Disclaimer: i personaggi di Sailor Moon non mi appartengono. I relativi diritti sono di proprietà di Naoko Takeuchi e della Toei Animation.

 


 

18 - GEN BABYSITTER (per Adam, 1 anno, e Iria, 8 mesi)

  

Quel sabato, in teoria, Gen non avrebbe potuto passare la giornata con Makoto: si era prenotato per un lavoro di ristrutturazione, per dare una mano alla ditta per cui erano andati a lavorare i vecchi dipendenti di suo padre. Ogni tanto sostituiva qualcuno di loro, quando c'era di mezzo una malattia o un impegno. Gli piaceva racimolare qualche extra, per non continuare a tirare fuori soldi dalla quota del rimborso assicurativo che sua madre gli aveva destinato. 

I piani per il lavoro erano saltati quel giorno stesso: la moglie di Sato si era ammalata e così, invece di andare in gita in famiglia, Sato aveva la giornata libera. 

Gen gli aveva ceduto volentieri il posto. Con due bambini e un solo stipendio, Sato aveva sempre bisogno di qualche entrata in più.
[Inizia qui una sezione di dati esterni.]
-- ==== Sys2Proof/Tests/Slice0.lean ====
section
/-! SUPPORT. The model's own tests: well-formedness checks that refuse, words decoded, one command or access at a time
with results from spec/95_test_vectors.md, and a witness for the hypotheses of each statement. -/

namespace Sys2Proof.Tests

open Sys2Proof.Machine

/-- A small block: this hardware's alphabet and a 16-byte `IN_BUF`. -/
def small : Config := Config.ofCap 16

/-- A block after reset with `bs` written to `IN_BUF[0..]` and `IN_LEN` set to their number. -/
def loaded (bs : List Byte) : State :=
  { State.reset with inLen := BitVec.ofNat 17 bs.length, inBuf := Memory.writeFrom [] 0 bs }

/-- A block after reset with one event to come. -/
def facing (e : Event) : State := State.reset.setPending [e]

/-- A block with the host's next bus transaction. -/
def onBus (s : State) (dir : Dir) (width : Nat) (addr : Addr) (data : Word) : State :=
  s.setPending [.access ⟨dir, width, addr, data⟩]

/-- What an outcome's next state satisfies; a fault or refusal satisfies nothing. -/
def Next (o : Host.Outcome State Fault Refusal) (p : State → Bool) : Bool :=
  match o with
  | .next t => p t
  | .fault _ => false
  | .refused _ => false

/-- A command from its START through `n` engine steps. -/
def command (i : Instr) (n : Nat) (s : State) : Host.Outcome State Fault Refusal :=
  match exec i s with
  | .next t => (machineOf small).run n t
  | .fault f => .fault f
  | .refused r => .refused r

/-- The state of a command just started. -/
def started (op : BitVec 2) (bs : List Byte) : State := (loaded bs).start op

/-- `STATUS`, `OUT_LEN`, `ERR_POS` and the first bytes of `OUT_BUF` after a command. -/
def shows (status : Word) (outLen errPos : Nat) (out : List Byte) (t : State) : Bool :=
  t.status.word == status && t.outLen.toNat == outLen && t.errPos.toNat == errPos &&
    (List.range out.length).all fun k => t.outBuf.read k == out[k]?

/-! ## Well-formedness: a term each check refuses -/

theorem test_wf_access_misaligned : (Access.rd32 0x00006#18).wellFormed = false := by decide
theorem test_wf_access_word_in_buffer : (Access.wr32 0x10000#18 0#32).wellFormed = false := by decide
theorem test_wf_access_byte_in_registers : (Access.rd8 0x00004#18).wellFormed = false := by decide
theorem test_wf_access_byte_write_in_registers : (Access.wr8 0x0FFFF#18 0#8).wellFormed = false := by decide
theorem test_wf_access_good : (Access.rd32 0x0FFFC#18).wellFormed = true ∧ (Access.wr8 0x10000#18 0#8).wellFormed = true := by decide
theorem test_wf_capacity_zero : (Config.ofCap 0).capacityLegal = false := by decide
theorem test_wf_capacity_high : (Config.ofCap 65537).capacityLegal = false ∧ (Config.ofCap 65536).capacityLegal = true := by decide
theorem test_wf_alphabet_short : (Config.mk 16 (standardAlphabet.take 63)).alphabetLength = false := by decide
theorem test_wf_alphabet_duplicate : (Config.mk 16 (standardAlphabet.set 63 0x41#8)).alphabetDistinct = false := by decide
theorem test_wf_alphabet_pad : (Config.mk 16 (standardAlphabet.set 63 0x3D#8)).alphabetWithoutPad = false := by decide
theorem test_wf_alphabet_unprintable : (Config.mk 16 (standardAlphabet.set 63 0x20#8)).alphabetPrintable = false := by decide
theorem test_wf_alphabet_unpinned : (Config.mk 16 (standardAlphabet.set 19 0x21#8)).alphabetPinned = false := by decide
theorem test_wf_small : small.legal = true := by decide
theorem test_wf_instructions : (Instr.setop 3#2).wellFormed = true ∧ Instr.rsvd3.wellFormed = true := by decide

/-! ## Decoding: words written out from R63 and R64 (START bit 0, OP bits 2:1) -/

theorem test_decode_setop : decodeCtrl 0b110#32 = .setop 3#2 := by decide
theorem test_decode_encode : decodeCtrl 0b001#32 = .encode := by decide
theorem test_decode_decode : decodeCtrl 0b011#32 = .decode := by decide
theorem test_decode_rsvd2 : decodeCtrl 0b101#32 = .rsvd2 := by decide
theorem test_decode_rsvd3 : decodeCtrl 0b111#32 = .rsvd3 := by decide
theorem test_decode_reserved_bits : decodeCtrl 0xFFFFFFF8#32 = .setop 0#2 ∧ decodeCtrl 0xFFFFFFF9#32 = .encode := by decide
theorem test_encode_words : Sys2Proof.encode .encode = 0x00000001#32 ∧ Sys2Proof.encode (.setop 1#2) = 0x00000002#32 := by decide
theorem test_table_word_too_long : decodeTableWord 64 1 = none ∧ decodeTableWord 32 3 = some .decode := by decide

/-- Vector I18 to I20, and an 8-bit write of 9 bits. -/
theorem test_decode_access_refuses :
    decodeAccess ⟨.read, 1, 0x00004#18, 0#32⟩ = .error .registerWidth ∧
    decodeAccess ⟨.read, 4, 0x00006#18, 0#32⟩ = .error .registerMisaligned ∧
    decodeAccess ⟨.read, 4, 0x10000#18, 0#32⟩ = .error .bufferWidth ∧
    decodeAccess ⟨.write, 1, 0x10000#18, 0x100#32⟩ = .error .byteDataWide := by decide

/-! ## The tables (R24) -/

theorem test_rev_entries :
    small.rev 0x54#8 = .data 19#6 ∧ small.rev 0x2F#8 = .data 63#6 ∧ small.rev 0x3D#8 = .padSym ∧
    small.rev 0x00#8 = .invalid ∧ small.rev 0x2C#8 = .invalid ∧ small.rev 0x7B#8 = .invalid := by decide

/-! ## A program runs -/

/-- From reset, the very next step runs a command word (log 7). -/
theorem test_first_step_runs_the_word :
    step (State.reset.withFetchWord 32 0x3) = exec .decode State.reset := rfl

/-! ## SETOP -/

/-- Vectors I9, I10. -/
theorem test_setop :
    Next (exec (.setop 1#2) State.reset) (fun t => readRegister small t ctrlAddr == 0x2#32 && t.status.word == 0#32) = true ∧
    Next (stepWith small (onBus State.reset .write 4 ctrlAddr 0xFFFFFFF8#32))
      (fun t => readRegister small t ctrlAddr == 0#32 && t.phase == .idle) = true := by decide

/-! ## ENCODE (section 1.1, section 2) -/

/-- Scenario 2: two bytes, one pad; CHECK and one RUN step. -/
theorem test_encode_two_bytes :
    Next (command .encode 2 (loaded [0x4D#8, 0x61#8])) (shows 0x102#32 4 0 [0x54#8, 0x57#8, 0x45#8, 0x3D#8]) = true := by decide

/-- "TWFueQ==": two groups, the first without pads. -/
theorem test_encode_two_groups :
    Next (command .encode 3 (loaded [0x4D#8, 0x61#8, 0x6E#8, 0x79#8]))
      (shows 0x202#32 8 0 [0x54#8, 0x57#8, 0x46#8, 0x75#8, 0x65#8, 0x51#8, 0x3D#8, 0x3D#8]) = true := by decide

/-! ## DECODE (section 3) -/

/-- "aGVsbG8=" is "hello": two groups, the last byte of the second dropped for the pad. -/
theorem test_decode_two_groups :
    Next (command .decode 3 (loaded [0x61#8, 0x47#8, 0x56#8, 0x73#8, 0x62#8, 0x47#8, 0x38#8, 0x3D#8]))
      (shows 0x102#32 5 0 [0x68#8, 0x65#8, 0x6C#8, 0x6C#8, 0x6F#8]) = true := by decide

/-- "TW=E": an alphabet symbol after a pad, cause 4 at index 3, in one engine step. -/
theorem test_decode_misplaced_pad :
    Next (command .decode 1 (loaded [0x54#8, 0x57#8, 0x3D#8, 0x45#8])) (shows 0x46#32 0 3 []) = true := by decide

/-- "TQ==TWFu": a pad outside the final group, cause 3 at index 2; "TWFu!AAA": cause 2 at index 4. -/
theorem test_decode_errors_in_groups :
    Next (command .decode 1 (loaded [0x54#8, 0x51#8, 0x3D#8, 0x3D#8, 0x54#8, 0x57#8, 0x46#8, 0x75#8]))
      (shows 0x36#32 0 2 []) = true ∧
    Next (command .decode 1 (loaded [0x54#8, 0x57#8, 0x46#8, 0x75#8, 0x21#8, 0x41#8, 0x41#8, 0x41#8]))
      (shows 0x26#32 0 4 []) = true := by decide

/-- "TR==" decodes as "TQ==" does (R99); "==*A" reports the pad at 0, not the invalid symbol at 2. -/
theorem test_decode_noncanonical_and_first_fault :
    Next (command .decode 2 (loaded [0x54#8, 0x52#8, 0x3D#8, 0x3D#8])) (shows 0x202#32 1 0 [0x4D#8]) = true ∧
    Next (command .decode 1 (loaded [0x3D#8, 0x3D#8, 0x2A#8, 0x41#8])) (shows 0x46#32 0 0 []) = true := by decide

/-! ## RSVD2, RSVD3, and errors of the dispatch -/

/-- Vector I11. -/
theorem test_rsvd2 :
    Next (command .rsvd2 1 State.reset) (fun t => shows 0xE#32 0 0 [] t && readRegister small t ctrlAddr == 0x4#32) = true := by decide

/-- Vector I12: before the capacity check. -/
theorem test_rsvd3 :
    Next (command .rsvd3 1 { State.reset with inLen := 0x1FFFF#17 }) (shows 0xE#32 0 0 []) = true := by decide

/-- N = `IN_CAP` + 1: cause 5, also before cause 1. -/
theorem test_too_long :
    Next (command .encode 1 { State.reset with inLen := 17#17 }) (shows 0x56#32 0 0 []) = true ∧
    Next (command .decode 1 { State.reset with inLen := 17#17 }) (shows 0x56#32 0 0 []) = true := by decide

/-- Program P6: the CHECK step reads no input, the RUN step faults. -/
theorem test_unwritten_input_faults :
    Next (command .encode 1 { State.reset with inLen := 1#17 }) (fun t => t.phase == .run) = true ∧
    (match command .encode 2 { State.reset with inLen := 1#17 } with | .fault f => f == .uninitInput | _ => false) = true := by decide

/-! ## Host accesses (section 4) -/

/-- Vectors I3 to I6. -/
theorem test_constant_registers :
    readRegister small State.reset 0x00014#18 = 16#32 ∧ readRegister small State.reset 0x00018#18 = 0x3D#32 ∧
    readRegister small State.reset 0x00100#18 = 0x41#32 ∧ readRegister small State.reset 0x0014C#18 = 0x54#32 ∧
    readRegister small State.reset 0x001FC#18 = 0x2F#32 ∧ readRegister small State.reset 0x0001C#18 = 0#32 ∧
    readRegister small State.reset 0x00200#18 = 0#32 ∧ readRegister small State.reset 0x0FFFC#18 = 0#32 := by decide

/-- Vectors I7, I8. -/
theorem test_register_writes :
    Next (stepWith small (onBus State.reset .write 4 0x00004#18 0xFFFFFFFF#32)) (fun t => t.status.word == 0#32) = true ∧
    Next (stepWith small (onBus State.reset .write 4 0x00008#18 0xFFFFFFFF#32))
      (fun t => readRegister small t 0x00008#18 == 0x0001FFFF#32) = true := by decide

/-- Vectors I13, I16 and I17 (16-byte buffer): a written cell reads back, unmapped cells read 0. -/
theorem test_buffer_reads :
    Next (stepWith small (onBus (loaded [0x41#8]) .read 1 0x10000#18 0#32)) (fun t => t.readLog == [0x41#32]) = true ∧
    Next (stepWith small (onBus State.reset .read 1 0x10010#18 0#32)) (fun t => t.readLog == [0#32] && t.draws == 0) = true ∧
    Next (stepWith small (onBus State.reset .read 1 0x20018#18 0#32)) (fun t => t.readLog == [0#32] && t.draws == 0) = true := by decide

/-- Vectors I14, I15: an unwritten cell and a byte past `OUT_LEN` are drawn; one draw each. -/
theorem test_buffer_draws :
    Next (stepWith small (onBus State.reset .read 1 0x10005#18 0#32)) (fun t => t.draws == 1) = true ∧
    Next (stepWith small (onBus State.reset .read 1 0x20000#18 0#32)) (fun t => t.draws == 1) = true := by decide

/-- Vector I22: writes during a command are ignored. -/
theorem test_writes_while_busy_ignored :
    stepWith small (onBus (started 0#2 [0x4D#8]) .write 4 0x00008#18 7#32) = .next (started 0#2 [0x4D#8]) ∧
    stepWith small (onBus (started 0#2 [0x4D#8]) .write 1 0x10000#18 0#32) = .next (started 0#2 [0x4D#8]) ∧
    stepWith small (onBus (started 0#2 [0x4D#8]) .write 4 0x00000#18 3#32) = .next (started 0#2 [0x4D#8]) := ⟨rfl, rfl, rfl⟩

/-- Vector I23: reset during a command. -/
theorem test_reset_during_command :
    stepWith small ((started 0#2 [0x4D#8]).setPending [.reset]) = .next State.reset := rfl

/-! ## The host notation (R70, R71; program P1) -/

theorem test_parse_write :
    parseLine ['W', 'R', '3', '2', ' ', 'I', 'N', '_', 'L', 'E', 'N', ',', ' ', '3', ' ', ';', 'n'] =
      some (.wr32 (.named .inLen) 3#32) := by decide

theorem test_parse_address_and_quote :
    parseLine ['R', 'D', '3', '2', ' ', '0', 'x', '0', '0', '2', '0', '0'] = some (.rd32 (.at 0x200#18)) ∧
    parseLine ['W', 'R', '8', ' ', 'I', 'N', '[', '1', '6', ']', ',', ' ', Char.ofNat 0x22, 'A', Char.ofNat 0x22] =
      some (.wr8In 16#16 0x41#8) := by decide

theorem test_parse_pseudo :
    parseLine ['L', 'O', 'A', 'D', 'I', 'N', ' ', '0', ',', ' ', '0', 'x', '4', 'D', ',', '9', '7'] =
      some (.loadIn 0#16 [0x4D#8, 0x61#8]) ∧
    parseLine ['E', 'N', 'C', 'O', 'D', 'E', ' ', '3'] = some (.encodeN 3#32) ∧
    parseLine ['S', 'E', 'T', 'O', 'P', ' ', '4'] = none := by decide

/-- Program P1's first five transactions. -/
theorem test_program_encoding :
    encodeProgram (loadIn 0#16 [0x4D#8, 0x61#8, 0x6E#8] ++ encodeCommand 3#32) =
      [⟨.write, 1, 0x10000#18, 0x4D#32⟩, ⟨.write, 1, 0x10001#18, 0x61#32⟩, ⟨.write, 1, 0x10002#18, 0x6E#32⟩,
       ⟨.write, 4, 0x00008#18, 3#32⟩, ⟨.write, 4, 0x00000#18, 1#32⟩] := by decide

theorem test_readout : (readOut 2).map encodeAccess =
    [⟨.read, 4, 0x0000C#18, 0#32⟩, ⟨.read, 1, 0x20000#18, 0#32⟩, ⟨.read, 1, 0x20001#18, 0#32⟩] := by decide

/-! ## A run's observation (R155) -/

/-- A block that still works has no observation. -/
theorem test_observation_only_at_the_end :
    (started 0#2 []).observation small = none ∧ (State.reset.observation small).isSome = true := by decide

/-! ## Witnesses: for each statement with hypotheses, states and operands that meet them all -/

/-- ENCODE of one byte in RUN: its one group is next. -/
def encoding : State :=
  { started 0#2 [0x4D#8] with phase := .run, padsI := 2#2, ng := 1#17 }

/-- ENCODE of four bytes with its first group done. -/
def encodingLast : State :=
  { started 0#2 [0x4D#8, 0x61#8, 0x6E#8, 0x79#8] with
    phase := .run, padsI := 2#2, ng := 2#17, gidx := 1#17
    outBuf := Memory.writeFrom [] 0 [0x54#8, 0x57#8, 0x46#8, 0x75#8] }

/-- DECODE of "TWFuTQ==" in RUN, its first group next. -/
def decoding : State :=
  { started 1#2 [0x54#8, 0x57#8, 0x46#8, 0x75#8, 0x54#8, 0x51#8, 0x3D#8, 0x3D#8] with
    phase := .run, padsI := 2#2, ng := 2#17 }

/-- A block that has completed ENCODE of one byte. -/
def completed : State :=
  { loaded [0x4D#8] with
    status := Status.success 2#2, outLen := 4#17
    outBuf := Memory.writeFrom [] 0 [0x54#8, 0x51#8, 0x3D#8, 0x3D#8] }

/-- A block that has completed a DECODE with cause 4 at index 3. -/
def failed : State := (loaded [0x54#8, 0x57#8, 0x3D#8, 0x45#8]).raise (.invalidParameter .padMisplacedInFinalGroup 3)

/-- A LOCKED block, which no run reaches. -/
def lockedUp : State := (loaded [0x4D#8]).raise .invalidInternalState

/-- A block in each phase with one event to come. -/
def at4 (e : Event) : List State :=
  [State.reset.setPending [e], (started 0#2 [0x4D#8]).setPending [e], decoding.setPending [e], lockedUp.setPending [e]]
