/-- The model's stop of log entry 13, on frames 30_encoding.md R122 says the block never sends. -/
def Obligations.FramesNeverSentAreRefused : Prop :=
  ∀ s : State,
    (∀ a : BitVec 6, 0x33 ≤ a.toNat → exec (.spiRead a) s = .refused .frameNeverSent) ∧
    (∀ (a : BitVec 6) (v : Byte), 0x33 ≤ a.toNat → exec (.spiWrite a v) s = .refused .frameNeverSent) ∧
    (∀ data : List Byte, data = [] ∨ 16 < data.length → exec (.spiBurst data) s = .refused .frameNeverSent)

/-! ## Transport commands -/

/-- 40_transport.md R160: `REG_READ`. -/
def Obligations.RegReadLatchesTheDrawnByte : Prop :=
  ∀ s : State,
    (s.arg0.toNat ≤ 0x32 → exec .regRead s = .next { s with
      rdata := misoAt s 1
      trace := s.trace ++ [⟨[s.arg0 ||| 0x40, s.config.dummyByte], [misoAt s 0, misoAt s 1]⟩]
      misoQueue := s.misoQueue.drop 2
      draws := s.draws + 2 }) ∧
    (0x32 < s.arg0.toNat → exec .regRead s = .next { s with err := true, errcode := 0x02 })

/-- 40_transport.md R161: `REG_WRITE`. -/
def Obligations.RegWriteSendsTheDataByte : Prop :=
  ∀ s : State,
    (s.arg0.toNat ≤ 0x32 → exec .regWrite s = .next { s with
      trace := s.trace ++ [⟨[s.arg0, s.arg1], [misoAt s 0, misoAt s 1]⟩]
      misoQueue := s.misoQueue.drop 2
      draws := s.draws + 2 }) ∧
    (0x32 < s.arg0.toNat → exec .regWrite s = .next { s with err := true, errcode := 0x02 })

/-- 40_transport.md R162: `STROBE`. -/
def Obligations.StrobeSendsItsCode : Prop :=
  ∀ s : State,
    (s.arg0 ∈ s.config.strobes → exec .strobe s = .next { s with
      lastStrobe := s.arg0
      trace := s.trace ++ [⟨[s.arg0], [misoAt s 0]⟩]
      misoQueue := s.misoQueue.drop 1
      draws := s.draws + 1 }) ∧
    (s.arg0 ∉ s.config.strobes → exec .strobe s = .next { s with err := true, errcode := 0x04 })

/-- 40_transport.md R163: `SET_ID`; `DEV_ID` is rewritten with its own value. -/
def Obligations.SetIdSendsTheDeviceId : Prop :=
  ∀ s : State,
    exec .setId s = .next { s with
      trace := s.trace ++ [⟨[0x06, s.devId.extractLsb' 24 8, s.devId.extractLsb' 16 8, s.devId.extractLsb' 8 8,
        s.devId.extractLsb' 0 8], [misoAt s 0, misoAt s 1, misoAt s 2, misoAt s 3, misoAt s 4]⟩]
      misoQueue := s.misoQueue.drop 5
      draws := s.draws + 5 }

/-- 40_transport.md R155 and R164: `FIFO_WRITE` transmits `TXBUF[0..n-1]` on the channel of `ARG1`. -/
def Obligations.FifoWriteTransmitsThePacket : Prop :=
  ∀ s : State,
    (1 ≤ s.arg0.toNat ∧ s.arg0.toNat ≤ 16 → ∃ t, exec .fifoWrite s = .next t ∧ Wrote s.arg0.toNat s.arg1 s t) ∧
    (s.arg0.toNat = 0 ∨ 16 < s.arg0.toNat → exec .fifoWrite s = .next { s with err := true, errcode := 0x03 })

/-- 40_transport.md R156 and R165: `FIFO_READ` fills `RXBUF[0..n-1]` and keeps the rest. -/
def Obligations.FifoReadFillsTheReplyBuffer : Prop :=
  ∀ s : State,
    (1 ≤ s.arg0.toNat ∧ s.arg0.toNat ≤ 16 → ∃ t, exec .fifoRead s = .next t ∧ ReadBack s.arg0.toNat s t) ∧
    (s.arg0.toNat = 0 ∨ 16 < s.arg0.toNat → exec .fifoRead s = .next { s with err := true, errcode := 0x03 })

/-- 40_transport.md R157: `PollBusy(k)` reads until the first clear busy bit, at most `k` times. -/
def Obligations.PollReadsUntilTheFirstClearBusyBit : Prop :=
  ∀ (k : Nat) (s : State), 1 ≤ k →
    (∀ n, 1 ≤ n → n ≤ k → busy s.config (misoAt s (2 * n - 1)) = false →
      (∀ i, 1 ≤ i → i < n → busy s.config (misoAt s (2 * i - 1)) = true) →
      pollBusy k s = (.clear, sendAll (List.replicate n [s.config.modeReg ||| 0x40, s.config.dummyByte]) s)) ∧
    ((∀ i, 1 ≤ i → i ≤ k → busy s.config (misoAt s (2 * i - 1)) = true) →
      pollBusy k s = (.timeout, sendAll (List.replicate k [s.config.modeReg ||| 0x40, s.config.dummyByte]) s))

/-! ## Packets -/

/-- 41_packets.md R193 and R196: `BUILD_BIND`. -/
def Obligations.BuildBindWritesTheBindPacket : Prop :=
  ∀ s : State, ∃ p : Packet, p.toList = withCks (bindBytes s.config s.arg0 s.channel s.sessionId) ∧
    exec .buildBind s = .next { s with txbuf := p }

/-- 41_packets.md R195 and R197: `BUILD_DATA`. -/
def Obligations.BuildDataWritesTheFlightControlPacket : Prop :=
  ∀ s : State, ∃ p : Packet, p.toList = withCks (dataBytes s) ∧ exec .buildData s = .next { s with txbuf := p }

/-- 41_packets.md R192: the sixteen bytes of every packet the block builds sum to 0 modulo 256: a bind packet of any
level, a flight-control packet, a packet of the level-9 rounds. -/
def Obligations.BuiltPacketsSumToZero : Prop :=
  ∀ (s : State) (lvl : Byte) (i : Nat),
    ((buildBind lvl s).txbuf.toList.map BitVec.toNat).sum % 256 = 0 ∧
    ((buildData s).txbuf.toList.map BitVec.toNat).sum % 256 = 0 ∧
    ((buildRound i s).txbuf.toList.map BitVec.toNat).sum % 256 = 0

/-- 41_packets.md R198: two builds with what they read unchanged give the same sixteen bytes, whatever happened between. -/
def Obligations.BuildsAreIdempotent : Prop :=
  ∀ s t u v : State, t.config = s.config →
    (exec .buildData s = .next u → exec .buildData t = .next v →
      t.throttle = s.throttle → t.rudder = s.rudder → t.elevator = s.elevator → t.aileron = s.aileron →
      t.flags = s.flags → v.txbuf = u.txbuf) ∧
    (exec .buildBind s = .next u → exec .buildBind t = .next v →
      t.arg0 = s.arg0 → t.channel = s.channel → t.sessionId = s.sessionId → v.txbuf = u.txbuf)

/-! ## The channel selector -/

/-- 42_channel_select.md R222 and R224: what `SCAN` sends, the sums it stores, and the channel it picks. -/
def Obligations.ScanSumsEveryChannelAndPicksOne : Prop :=
  ∀ s : State, s.config.wf = true → ∃ (best : Fin 12) (t : State),
    exec .scan s = .next t ∧
    t = { sendAll ((List.finRange 12).flatMap fun i =>
            [s.config.channelReg, s.config.channelTable[i]] :: [s.config.strobePll] :: [s.config.strobeRx] ::
              List.replicate s.config.rssiSamples [s.config.rssiReg ||| 0x40, s.config.dummyByte]) s with
          lastStrobe := s.config.strobeRx
          rssiSum := t.rssiSum
          bestIdx := BitVec.ofNat 8 best.val
          channel := s.config.channelTable[best] } ∧
    (∀ i : Fin 12, t.rssiSum[i].toNat =
      ((List.range s.config.rssiSamples).map fun k =>
        (misoAt s (i.val * (4 + 2 * s.config.rssiSamples) + 4 + 2 * k + 1)).toNat).sum) ∧
    (∀ i : Fin 12, t.rssiSum[i] ≤ t.rssiSum[best]) ∧
    (∀ i : Fin 12, i < best → t.rssiSum[i] < t.rssiSum[best])

/-- 42_channel_select.md R223: the chosen index is the least one whose sum is the maximum. -/
def Obligations.SelectionKeepsTheLowestMaximalIndex : Prop :=
  ∀ sums : Vector Half 12,
    (∀ i : Fin 12, sums[i] ≤ sums[bestChannel sums]) ∧
    (∀ i : Fin 12, (∀ j : Fin 12, sums[j] ≤ sums[i]) → bestChannel sums ≤ i) ∧
    ((∀ i j : Fin 12, sums[i] = sums[j]) → bestChannel sums = 0)

/-! ## Control commands -/

/-- 43_bind.md R243, R244, R245 and 60_exceptions.md R312: `NOP`, `ABORT`, `BIND_START`, and an illegal opcode. -/
def Obligations.ControlCommandsWriteOnlyTheirRegisters : Prop :=
  ∀ (s : State) (op : Byte),
    exec .nop s = .next s ∧
    exec .abort s = .next { s with state := 0x0F, rebindReq := false, delayUs := 0 } ∧
    exec .bindStart s = .next { s with state := 0x00, restarts := 0, rebindReq := false, delayUs := 0 } ∧
    exec (.illegalOpcode op) s = .next { s with err := true, errcode := 0x01 }

/-- 60_exceptions.md R316: a `TICK` in `IDLE` or `BIND_FAILED` raises `BAD_STATE` and does nothing else. -/
def Obligations.TickOutsideASessionIsBadState : Prop :=
  ∀ (s : State) (k : Stopped),
    exec (.tickBadState k) s = .next { s with err := true, errcode := 0x05 } ∧
    (s.state = 0x0F ∨ s.state = 0x0E → exec .tick s = .next { s with err := true, errcode := 0x05 })

/-! ## The tick-driven bind -/

/-- 43_bind.md R250 with the levels of R241: the transmit arm. -/
def Obligations.TransmitArmSendsTheBindPacket : Prop :=
  ∀ (s : State) (k : BindTx) (lvl before after : Byte),
    (k, lvl, before, after) ∈ [(BindTx.bind1, 1, 0x00, 0x80), (.bind3, 3, 0x02, 0x82), (.bind5, 1, 0x04, 0x84),
      (.bind7, 9, 0x06, 0x86)] →
    ∃ (p : Packet) (t : State),
      p.toList = withCks (bindBytes s.config lvl s.channel s.sessionId) ∧
      Wrote 16 s.channel
        { sendAll [[s.config.strobeStandby]] s with lastStrobe := s.config.strobeStandby, txbuf := p } t ∧
      exec (.tickBindTx k) s = .next { t with state := after, delayUs := s.config.dlyBindTx } ∧
      (s.state = before → exec .tick s = exec (.tickBindTx k) s)

/-- 43_bind.md R252: the completion arm advances whether or not its poll ran out. -/
def Obligations.CompletionArmSwitchesToReceive : Prop :=
  ∀ (s : State) (k : BindTx) (before after : Byte), s.config.wf = true →
    (k, before, after) ∈ [(BindTx.bind1, 0x80, 0x01), (.bind3, 0x82, 0x03), (.bind5, 0x84, 0x05), (.bind7, 0x86, 0x07)] →
    ∃ (p : Nat) (late : Bool),
      Polled s.config (fun i => misoAt s (2 * i + 1)) s.config.txdonePolls p late ∧
      exec (.tickTxDone k) s = .next
        { sendAll (List.replicate p (pollFrame s.config) ++ [[s.config.strobeRx]]) s with
          txto := s.txto || late
          txen := false
          rxen := true
          lastStrobe := s.config.strobeRx
          state := after
          delayUs := s.config.dlyTxdone } ∧
      (s.state = before → exec .tick s = exec (.tickTxDone k) s)

/-- What one failed listen leaves (43_bind.md R256): `RESTARTS` counts it, saturating; a bound other than 0 that it reaches
ends the bind in `BIND_FAILED`, otherwise the bind goes on at `target`. -/
def Obligations.FailedListenRestartsOrGivesUp : Prop :=
  ∀ (s : State) (target : BindTx) (dly : Half) (n : Nat), n = min (s.restarts.toNat + 1) 255 →
    (s.config.bindMaxRestarts = 0 ∨ n < s.config.bindMaxRestarts →
      bindFailure target dly s = { s with
        restarts := BitVec.ofNat 8 n, state := target.code, delayUs := dly }) ∧
    (s.config.bindMaxRestarts ≠ 0 → s.config.bindMaxRestarts ≤ n →
      bindFailure target dly s = { s with
        restarts := BitVec.ofNat 8 n, state := 0x0E, bfail := true, delayUs := 0 })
Invece di chiamare Makoto, per avvertirla, Gen pensò di andare da lei senza dire nulla, per farle una sorpresa. Makoto gli aveva detto che avrebbe passato la giornata in casa, a rassettare e stirare, magari guardando qualche film romantico. Lui non avrebbe scombinato troppo i suoi piani. L'avrebbe aiutata a pulire e avrebbe guardato volentieri quello che andava a lei: dopotutto, non era quello che faceva un buon futuro marito? Suonò al citofono di casa sua.

«Sì?»

«Mako, sono io.»

«Gen?»

«Già.» Non udì più risposta.. «Non mi apri?»

«Oh, certo! Sali, sali!»

Divertito, lui percorse gli scalini due a due, arrivando rapidamente a destinazione. Quando Makoto tirò a sé la porta, lo salutò con un sorriso nervoso. «Non ti aspettavo.»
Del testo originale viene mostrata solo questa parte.